The dean of the University of California at Berkeley law school stepped down from his post Wednesday after a lawsuit by his former executive assistant alleged he had sexually harassed her and other women in the office for months.
University Executive Vice Chancellor and Provost Claude Steele confirmed that Dean Sujit Choudhry would be taking an indefinite leave of absence as dean, but would remain with the law school as a faculty member at a faculty member’s salary.
Steele also confirmed that he had found last year that Choudhry had violated the school’s harassment policy, penalized him by docking his pay as dean 10 percent and ordered him to send a letter of apology to the woman and pursue counseling.
“Based on the findings of the investigation I believed that a combination of disciplinary actions, monitoring of his behavior and formal training would be an appropriate and effective response, and would produce the necessary changes in his behavior,” Choudhry said in a statement.
But the lawsuit by Tyann Sorrell alleges that Steele told her during a meeting last October that:
“… he had seriously considered terminating the dean but that the reason he had decided not to was because it would ruin the dean’s career, that is, destroy his future chances for higher appointment.”
Sorrell, 41, started working for the law school under former Dean Christopher Edley in June 2012. She maintained that position without incident for over two years but when Choudhry took over as dean in July 2014, a pattern of harassment began that left her anxious, depressed and afraid to go to work, according to the suit.

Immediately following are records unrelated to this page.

theorem witness_AwaitTypeControlTokensAct :
    (awaitAt false [0xAA#8]).rxState = .awaitType ∧ (awaitAt false [0xAA#8]).escPending = false ∧
    (awaitAt false [0xAA#8]).rxq = (awaitAt false [0xAA#8]).cfg.esc :: [] ∧
    (awaitAt true [0xFF#8]).escPending = true ∧ (awaitAt true [0xFF#8]).rxq = START :: [] ∧
    (awaitAt true [0x00#8]).rxq = END :: [] ∧
    0xFE#8 ≠ START ∧ 0xFE#8 ≠ END ∧ 0xFE#8 ≠ (awaitAt true [0xFE#8]).cfg.literal ∧
    (awaitAt true [0xFE#8]).rxq = 0xFE#8 :: [] := by decide

theorem witness_FrameDispatchesExactlyOnce :
    (idleAt false [0xAA#8, 0xFF#8, 0x03#8, 0x10#8]).cfg.wf = true ∧
    (idleAt false [0xAA#8, 0xFF#8, 0x03#8, 0x10#8]).rxState ≠ .dispatching ∧
    (idleAt false [0xAA#8, 0xFF#8, 0x03#8, 0x10#8]).escPending = false ∧
    (idleAt false [0xAA#8, 0xFF#8, 0x03#8, 0x10#8]).lookup 0x03#8 = some 0x0101#16 ∧
    (idleAt false [0xAA#8, 0xFF#8, 0x03#8, 0x10#8]).rxq = openBytes Config.rc1 0x03#8 ++ [0x10#8] ∧
    2 < (openBytes Config.rc1 0x03#8).length := by decide

/-- Its second part: a step that adds a dispatch event. -/
theorem witness_FrameDispatchesExactlyOnce_event :
    ∃ u, step { awaitAt false [0x03#8] with sched := [.engine] } = .next u ∧ u.disp ≠ (awaitAt false [0x03#8]).disp :=
  ⟨_, rfl, by decide⟩

theorem witness_MissedFrameIsSkipped :
    (awaitAt false [0x10#8, 0xAA#8, 0x55#8, 0xAA#8, 0x00#8]).cfg.wf = true ∧
    (awaitAt false [0x10#8, 0xAA#8, 0x55#8, 0xAA#8, 0x00#8]).rxState = .awaitType ∧
    (awaitAt false [0x10#8, 0xAA#8, 0x55#8, 0xAA#8, 0x00#8]).escPending = false ∧
    (awaitAt false [0x10#8, 0xAA#8, 0x55#8, 0xAA#8, 0x00#8]).lookup 0x10#8 = none ∧
    (awaitAt false [0x10#8, 0xAA#8, 0x55#8, 0xAA#8, 0x00#8]).rxq =
      enc Config.rc1 0x10#8 ++ [0xAA#8].flatMap (enc Config.rc1) ++ closeBytes Config.rc1 ++ [] := by decide

theorem witness_EscStartResynchronises :
    (idleAt false [0xAA#8, 0xFF#8, 0x03#8]).cfg.wf = true ∧
    (idleAt false [0xAA#8, 0xFF#8, 0x03#8]).rxState ≠ .dispatching ∧
    (idleAt false [0xAA#8, 0xFF#8, 0x03#8]).escPending = false ∧
    (idleAt false [0xAA#8, 0xFF#8, 0x03#8]).rxq = Config.rc1.esc :: START :: [0x03#8] ∧
    (idleAt false [0xAA#8, 0xFF#8, 0x03#8]).lookup 0x03#8 = some 0x0101#16 ∧
    (idleAt false [0xAA#8, 0xFF#8, 0x03#8]).rxq = openBytes Config.rc1 0x03#8 ++ [] := by decide

theorem witness_MalformedPairsAreSilent :
    Config.rc1.wf = true ∧ 0xAA#8 ≠ START ∧ 0xAA#8 ≠ END ∧ 0xAA#8 ≠ Config.rc1.literal ∧
    (idleAt false [0xAA#8, 0xAA#8]).escPending = false ∧ (idleAt false [0xAA#8, 0xAA#8]).rxq = Config.rc1.esc :: 0xAA#8 :: [] ∧
    (idleAt false [0xAA#8, 0xAA#8]).rxState = .idle ∧ (awaitAt false [0xAA#8, 0xAA#8]).rxState = .awaitType ∧
    (busyAt false 0 [0xAA#8, 0xAA#8]).nextBusy = true ∧ (dispAt false [0xAA#8, 0xAA#8]).rxState = .dispatching ∧
    (dispAt false [0xAA#8, 0xAA#8]).msgOpen = true ∧ (dispAt false [0xAA#8, 0xAA#8]).nextBusy = false := by decide

theorem witness_EscPendingTracksTokenStarts_engine :
    (awaitAt false [0xAA#8]).rxq = 0xAA#8 :: [] ∧ (awaitAt false [0xAA#8]).rxState ≠ .dispatching ∧
      ∃ u, step { awaitAt false [0xAA#8] with sched := [.engine] } = .next u := ⟨rfl, by decide, _, rfl⟩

Choudhry started by giving her tight bear hugs twice a day and his sexual behavior escalated over the course of about six months, pressing his body against hers, kissing her and massaging her shoulders while she was at her desk working.
He kissed her in view of other staff members to the point that others remarked on it, but she worried about addressing the issue directly because she could lose her job and “Choudhry had a temper and was known for berating and being rude and dismissive of employees when they upset him,” the lawsuit states.
Sorrell complained to Choudhry’s chief of staff at the time, Marilyn Byrne, but those complaints never went any further. When Byrne left the position in January 2015 and Areca Smit took over, Sorrell complained to her, and Smit said Choudhry had hugged and kissed her too and it made her uncomfortable and that another woman in the office had made similar complaints.
Smit told Sorrell a superior at the university would confront Choudhry about his behavior, but that confrontation never happened, though Sorrell was offered a raise.
But as the harassment continued, Sorrell drafted a six-page email stating “she was tired of him constantly touching and kissing her, she felt violated and humiliated, that his conduct had caused her a significant amount of stress and anxiety for a long time, and that her health had significantly deteriorated as a result of his conduct.” She also sent the letter to Smit and university human resources director Sheri Showalter. Sorrell went on leave while Choudhry was investigated.
During the investigation, Choudhry admitted to hugging, kissing and caressing Sorrell and putting her hands on his waist, and he admitted doing similar things to other women in the office and not to male co-workers but he said there was no sexual intent. The investigation found that he didn’t understand the power dynamic or the impact on his employee.
Sorrell was informed he had been docked 10 percent salary and was ordered to write her a letter of apology as discipline in August. In late October, she received the letter during a meeting with Steele.
Steele said today that Sorrell remains on paid administrative leave and he is willing to work with her to find a position on campus to fit her interests and needs once she is willing to return to work.
Choudhry stepping down from the dean’s position is not the first time the law school has lost a dean over sexual misconduct allegations. Dean John Dwyer resigned in 2002 after allegations that he had non-consensual sex with a student after a social event on campus.
UC Berkeley has endured other recent complaints of sexual misconduct by faculty and staff. Astronomy professor Geoff Marcy resigned in October amid allegations that he had sexually harassed students for a decade as the university looked the other way.
Last year, former student Aryle Butler joined two other women in suing the school because they said investigations into sexual assaults on campus are often inadequate.
Butler said she was assaulted by a board member and guest lecturer at the Wrangell Mountains Center in Glennallen, Alaska, when she was there as part of a UC Berkeley program during the summer of 2012. She said in the suit that when she reported the assaults, the school’s Title IX coordinator, tasked with preventing sexual discrimination on campus, implied the reports were false and the school conducted no investigation.
In the university’s response to the allegations against Choudhry becoming public today, Steele said the announcement of an interim replacement dean for the law school would be made shortly:
“I know we all share the goal of eliminating of sexual harassment and all forms of discriminatory behavior at UC Berkeley. … I intend to listen carefully to what members of our campus community and others have to suggest when it comes to how we prevent and respond to incidents like these.”